Evensong at St. Paul’s Cathedral 

I can’t remember what it was – but one day I was reading something somewhere and a voice in my brain shouted at me 

“St. Paul’s Cathedral! At Christmas-time!” 

I made note of it but then got distracted until I got a Vox from Adri the next day saying 

“St. Paul’s Cathedral! At Christmas-time!” 

Unfortunately I was too late to get tickets to any of the really amazing Christmas services. (For example, the Cathedral choir singing the Hallelujah Chorus.  Can you imagine?! NEXT YEAR.)  But I did remember multiple people telling me that Evensong was always open to the public.  So I chose a day and stressed over the logistics because the kids don’t get out of school until 3:50, Evensong begins at 5:00, and it’s easily a 45 minute trip from their school to the cathedral.  Plus- four kids, by myself, at a choir service in a sound sensitive Cathedral?

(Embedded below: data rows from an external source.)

/-- What a read has seen goes to the fences after it, to the full fences that follow one of those (R159), and to the splits that have issued it
(R157, R158). -/
def State.synced (s : State) (r : GangRef) (e : Entry) (a : Access) : State :=
  match (s.relsAt (s.where_ r a) a.bytes).map Rel.seen with
  | [] => s
  | xs =>
    let g := s.gang r
    let add (x : Split) : Split := if x.hist.contains e.id then { x with seen := x.seen.filter s.owed ++ xs } else x
    let s1 := s.setGang r { g with
      run := g.run.map add, pend := g.pend.map add, parked := g.parked.map add,
      infl := g.infl.map fun b => if b.kind == .fence && b.before.contains e.id then { b with sync := b.sync ++ xs } else b }
    let after := g.infl.filter fun b => b.kind == .fence && b.before.contains e.id
    let more (b : Entry) : List Seen := after.flatMap fun f =>
      if b.sync.any fun z => z.r == r && z.ids.contains f.id then s.handed r f.scope xs else []
    { s1 with gangs := s1.gangs.map fun y => (y.1, { y.2 with infl := y.2.infl.map fun b =>
        { b with sync := b.sync ++ more b } }) }

/-- A read has been applied: the loads that went ahead of it as an acquire are made again, unless it read what the host wrote (R163). -/
def State.reread (s : State) (r : GangRef) (e : Entry) (a : Access) : State :=
  let g := s.gang r
  let w := s.where_ r a
  let narrow (b : Entry) : Bool := acqO b.ord && b.scope != .sys
  let roles : List Nat := (if narrow e then [e.id] else []) ++
    (g.infl.filter fun b => b.kind == .fence && narrow b && b.before.contains e.id).map Entry.id
  if roles.isEmpty || ((w.1 == 0 || w.1 == 3) && s.fromHost ⟨w.1 == 3, w.2.2⟩ a.bytes) then s else
  s.setGang r { g with infl := g.infl.map fun b =>
    if b.kind == .mem && b.long && !b.done && b.before.any roles.contains then
      { b with accs := b.accs.map fun x => if x.op == .rd then { x with done := false } else x }
    else b }

/-- A mark when n bytes at a location have been written: of the bytes written the value belongs to the release sequence or not (`live`); the
others keep theirs. -/
def Rel.cut (w : Nat × Nat × Nat) (n : Nat) (live : Bool) (t : Rel) : List Rel :=
  let piece (a b : Nat) (live : Bool) : List Rel :=
    if a < b then [{ t with at_ := (t.at_.1, t.at_.2.1, a), bytes := b - a, live := live }] else []
  let a := t.at_.2.2
  let lo := Nat.max a w.2.2
  let hi := Nat.min (a + t.bytes) (w.2.2 + n)
  if t.touches w n then piece a lo t.live ++ piece lo hi live ++ piece hi (a + t.bytes) t.live else [t]

/-- A write has been applied: a read-modify-write continues the release sequences of its location, a plain one ends them (R157). -/
def State.written (s : State) (r : GangRef) (e : Entry) (a : Access) (rmw : Bool) : State :=
  let w := s.where_ r a
  { s with rels := (s.rels.filter fun t => s.owed t.seen).flatMap (Rel.cut w a.bytes rmw) ++ s.newRels r e a }

/-! ### Deferred reductions (R175, R176) -/

/-- Whether reductions of this kind share one entry. -/
def combines (op : Amo) (t : Ty) : Bool :=
  match op with
  | .exch | .cas => false
  | .add => !t.floating
  | _ => true

/-- Entries that deferred reductions take. -/
def ouaEntries : List DRed → Nat
  | [] => 0
  | d :: ds =>
    (if combines d.op d.t && ds.any (fun x => x.loc == d.loc && x.op == d.op && x.t == d.t) then 0 else 1) + ouaEntries ds

/-- Entries taken in a context's ordered-update area. -/
def State.ouaUsed (s : State) (ctx : Nat) : Nat :=
  s.grids.foldl (fun n x => if x.2.ctx = ctx then n + ouaEntries x.2.dred else n) 0

/-- A reduction recorded; `none`: the area is full. -/
def State.record (s : State) (grid : Nat) (d : DRed) : Option State :=
  let g := s.grid grid
  let s' := s.setGrid grid { g with dred := g.dred ++ [d] }
  if s'.ouaUsed g.ctx * (Config.ouaEntry + 1) ≤ (s.ctx g.ctx).ouasz.toNat || s'.ouaUsed g.ctx = s.ouaUsed g.ctx
  then some s' else none

/-! ### Application -/

/-- Positions of a store's bytes that no higher lane of its instruction has written already (R106); images obey no lane order
(R234). -/
def State.freshBytes (s : State) (r : GangRef) (e : Entry) (a : Access) : List Nat :=
  let x := s.where_ r a
  (List.range a.bytes).filter fun i => !(e.accs.any fun b =>
    b.done && decide (a.lane < b.lane) && !a.img && !b.img &&
    (let y := s.where_ r b
     y.1 == x.1 && y.2.1 == x.2.1 && decide (y.2.2 ≤ x.2.2 + i) && decide (x.2.2 + i < y.2.2 + b.bytes)))
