/-! ### Serial re-execution (R189) -/

/-- The grid of a node as firmware runs it again: its launch as it was accepted, from its first group on. -/
def Grid.again (d : Grid) (acc : Nat) : Grid :=
  { d with st := .waiting, next := 0, ended := [], dispatched := 0, dred := [], tdig := 0, code := 0, edge := false, marked := 0,
           surv := [], req := none, reqHold := false, stks := [], queue := none, acc := acc, redo := true }

/-- The next task of a re-execution starts, when none runs: as a launch like any other, on one core (log entry 138). -/
def State.redoNext (s : State) (gi : Nat) : State :=
  let g := s.graph gi
  match g.redo with
  | none => s
  | some x =>
    match x.grid, x.todo with
    | none, p :: ps =>
      match (g.node p).grid with
      | none => s.setGraph gi { g with redo := some { x with todo := ps, got := x.got ++ [(p, none)] } }
      | some k =>
        let (u, s1) := s.fresh
        let d := (s.grid k).again u
        ((s1.setGrid u d).descState d.ctx d.daddr 1 0).setGraph gi { g with redo := some { x with todo := ps, grid := some u } }
    | _, _ => s

/-- A task of a re-execution has ended, with its digest. -/
def State.redone (s : State) (gi k : Nat) (dig : Option W64) : State :=
  let g := s.graph gi
  match g.redo with
  | none => s
  | some x => (s.setGraph gi { g with redo := some { x with grid := none, got := x.got ++ [(k, dig)] } }).redoNext gi

/-! ### Early edges (R254, R330) -/

/-- Lanes of a gang whose mark has taken effect. -/
def Gang.markedLanes (g : Gang) : Nat := (lanesOf g.trig).length

/-- Lanes marked in a grid: those of ended groups and those of its running gangs. -/
def State.marksOf (s : State) (grid : Nat) : Nat :=
  (s.grid grid).marked + (s.groupsOf grid).foldl (fun n x =>
    if x.2.st = .ended then n else
    n + (List.range (s.grid grid).gangs).foldl (fun m j => m + (s.gang ⟨x.1, j⟩).markedLanes) 0) 0

/-- Fires a grid's early edge when every lane of every issued group is marked; `issued` counts the groups its walker issues. -/
def State.earlyCheck (s : State) (grid issued : Nat) : State :=
  let d := s.grid grid
  if d.edge || d.st != .running || d.dispatched < issued || s.marksOf grid < issued * d.gangs * d.w then s else
  let s1 := s.setGrid grid { d with edge := true }
  match if d.redo then none else d.node with
  | none => s1
  | some r =>
    s1.graphStep r.graph ((nodeEdges (s1.graph r.graph).t r.node).filterMap fun e =>
      if e.kind = 2 then some (e.dest, true) else none)

/-! ### The end of a task (R289) -/

/-- A grid and its descendants that have not retired. -/
def State.task (s : State) (grid : Nat) : List Nat :=
  (s.grids.filter fun x => (x.2.st == .waiting || x.2.st == .running) && (s.lineage x.1 11).contains grid).map (·.1)

/-- A gang's stores that are issued and not applied are applied (R155); atomics, reductions and reads are dropped (R174). -/
def State.flush (s : State) (r : GangRef) : State :=
  (s.gang r).infl.foldl (fun s e => (e.accs.zipIdx.foldl (fun (x : State × Entry) k =>
    match k.1.op with
    | .wr v =>
      if k.1.done then x else
      match x.1.place r k.1 with
      | .ok p => (x.1.storeAt r x.2 k.1 p v, x.2.applied k.2 0)
      | .error _ => x
    | _ => x) (s, e)).1) s

/-- A group's gangs and state are gone; its core's resources are free. -/
def State.dropGroup (s : State) (k : Nat) : State :=
  let grp := s.group k
  let s1 := { s with gangs := s.gangs.filter fun x => x.1 / 32 != k }
  let s2 := s1.setGroup k { grp with st := .ended, bars := [], bs := [], scr := [], pages := [], sieve := [] }
  if grp.st.placed then s2.freeOn grp.core else s2

/-- One grid of a task stops (R174, R202, R241, R289): stores settle, engine work stops, deferred reductions are discarded, and the
grid fails with the code. -/
def State.failGrid (s : State) (grid code : Nat) : State :=
  let gs := (s.groupsOf grid).filter fun x => x.2.st != .ended
  let rs := gs.flatMap fun x => (List.range (s.grid grid).gangs).map fun j => (⟨x.1, j⟩ : GangRef)
  let s1 := rs.foldl (fun s r => s.flush r) s
  let d := s1.grid grid
  let c := s1.ctx d.ctx
  let c1 := c.mapOps (fun o => o.grid == grid && !o.st.final) fun eng o =>
    if o.st = .queued then { o with st := .cancelled }
    else if eng = engPlate then o
    else if eng = engCopy then { o with st := .cancelled }
    else if eng = engNet && o.stamp.isSome then o
    else { o with st := .failed }
  let c2 := match d.handle with
    | some h => { c1 with children := Sparse.put c1.children h (grid, .failed) }
    | none => c1
  let late := s1.subs.filterMap fun u => if u.parent == some grid then u.handle else none
  let c3 := { c2 with children := late.foldl (fun m h => Sparse.put m h (0, GridSt.failed)) c2.children }
  let s2 := s1.setCtx d.ctx c3
  let s3 := gs.foldl (fun s x => s.dropGroup x.1) s2
  let d3 := s3.grid grid
  let s4 := s3.setGrid grid { d3 with st := .failed, code := code, dred := [] }
  let s5 := { s4 with subs := s4.subs.filter fun x => x.parent != some grid,
                      outbox := s4.outbox.filter fun p => p.stamp != Stamp.zero || p.ctx != d.ctx ||
                        ((s4.ctx d.ctx).op engNet p.num).grid != grid }
  let s6 := s5.descState d.ctx d.daddr 5 code
  match d.node with
  | some r => if d.redo then s6.redone r.graph r.node none else s6.nodeFail r.graph r.node 4
  | none => s6

/-- A task-ending event (R289): the grid and its children stop, and firmware is told; the second trap's cause and subcause are the fourth word
of the record (R288; log entry 74). -/
def State.endTask (s : State) (grid code : Nat) (r : GangRef) (fa : Nat) : State :=
  let d := s.grid grid
  if !(d.st == .waiting || d.st == .running) then s else
  let lin := (s.group r.group).lin
  let s1 := (s.task grid).foldl (fun s k => s.failGrid k code) s
  s1.report 0x01 code d.ctx r.gang d.part (BitVec.ofNat 64 lin) (BitVec.ofNat 64 fa)
    (if code = 0x04 then BitVec.ofNat 64 d.trap2 else 0)

/-- The task of a gang. -/
def State.endTaskOf (s : State) (r : GangRef) (code fa : Nat) : State :=
  s.endTask (s.group r.group).grid code r fa

end Sys2Proof.Machine
end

I put a little something for each of them in my bag, something to wear with their school uniform to dress it up a little bit, and made them change in their school bathroom.  Then I begged the receptionist to let me leave all their backpacks in the school office overnight and off we went.  They were pretty good about walking quickly to the DLR station, and on the train we talked about cathedrals, and how their beauty and majesty is purposefully designed as a way to express worship and respect for Deity.  I told them that Christmas was a really fun time, and there would be and have been a lot of really fun things, but this was about Jesus Christ and reverence.  They listened remarkably well, and even seemed to absorb what I was saying.  

We got to the Cathedral in time, and found some seats.  The kids all did really well for the most part.  I had to keep Simon entertained by asking him to find paintings, statues and stain-glass images of Jesus throughout the cathedral.  And Miriam fell asleep with her head in my lap by the end of the service.  (The choir voices were really soothing and lovely, and Psalms are just the kind of lullaby that might make one doze off.)

St. Paul’s Cathedral is so beautiful.  Notre Dame was beautiful too, but in a different way.  I’m not an expert in historical architecture, but I think that the Gothic style is lovely, but more dark and broody.  Baroque style is open, full of light and majesty and so brilliant and bright.  The inside of St. Paul’s is really just magnificent.  I think the kids and I were all content to just look around us, with the angelic voices singing along in the background.  

When the service was finished we went outside for a few photos but it was really cold and we were all really hungry.  I was so grateful that the kids had behaved so well that I took them to dinner at Pizza Express and they devoured their food.  (My kids have become lovers of Italian style pizza, with the really thin crust.  And I think they feel fancy when they ask for “Margherita” – which is just plain mozzarella and tomato based sauce.)  

Then we went walking in search of some Paddington bears, but didn’t have much luck as many places were closed already.  But we did see some new places that I would love to go back to during daylight.  (The Museum of London, the Guildhall, and the St. Paul’s churchyard.) 


The one Paddington we did see- Bear in the Wood – right outside the cathedral.


I love this picture of Eli and Simon making faces at their reflection in the train window.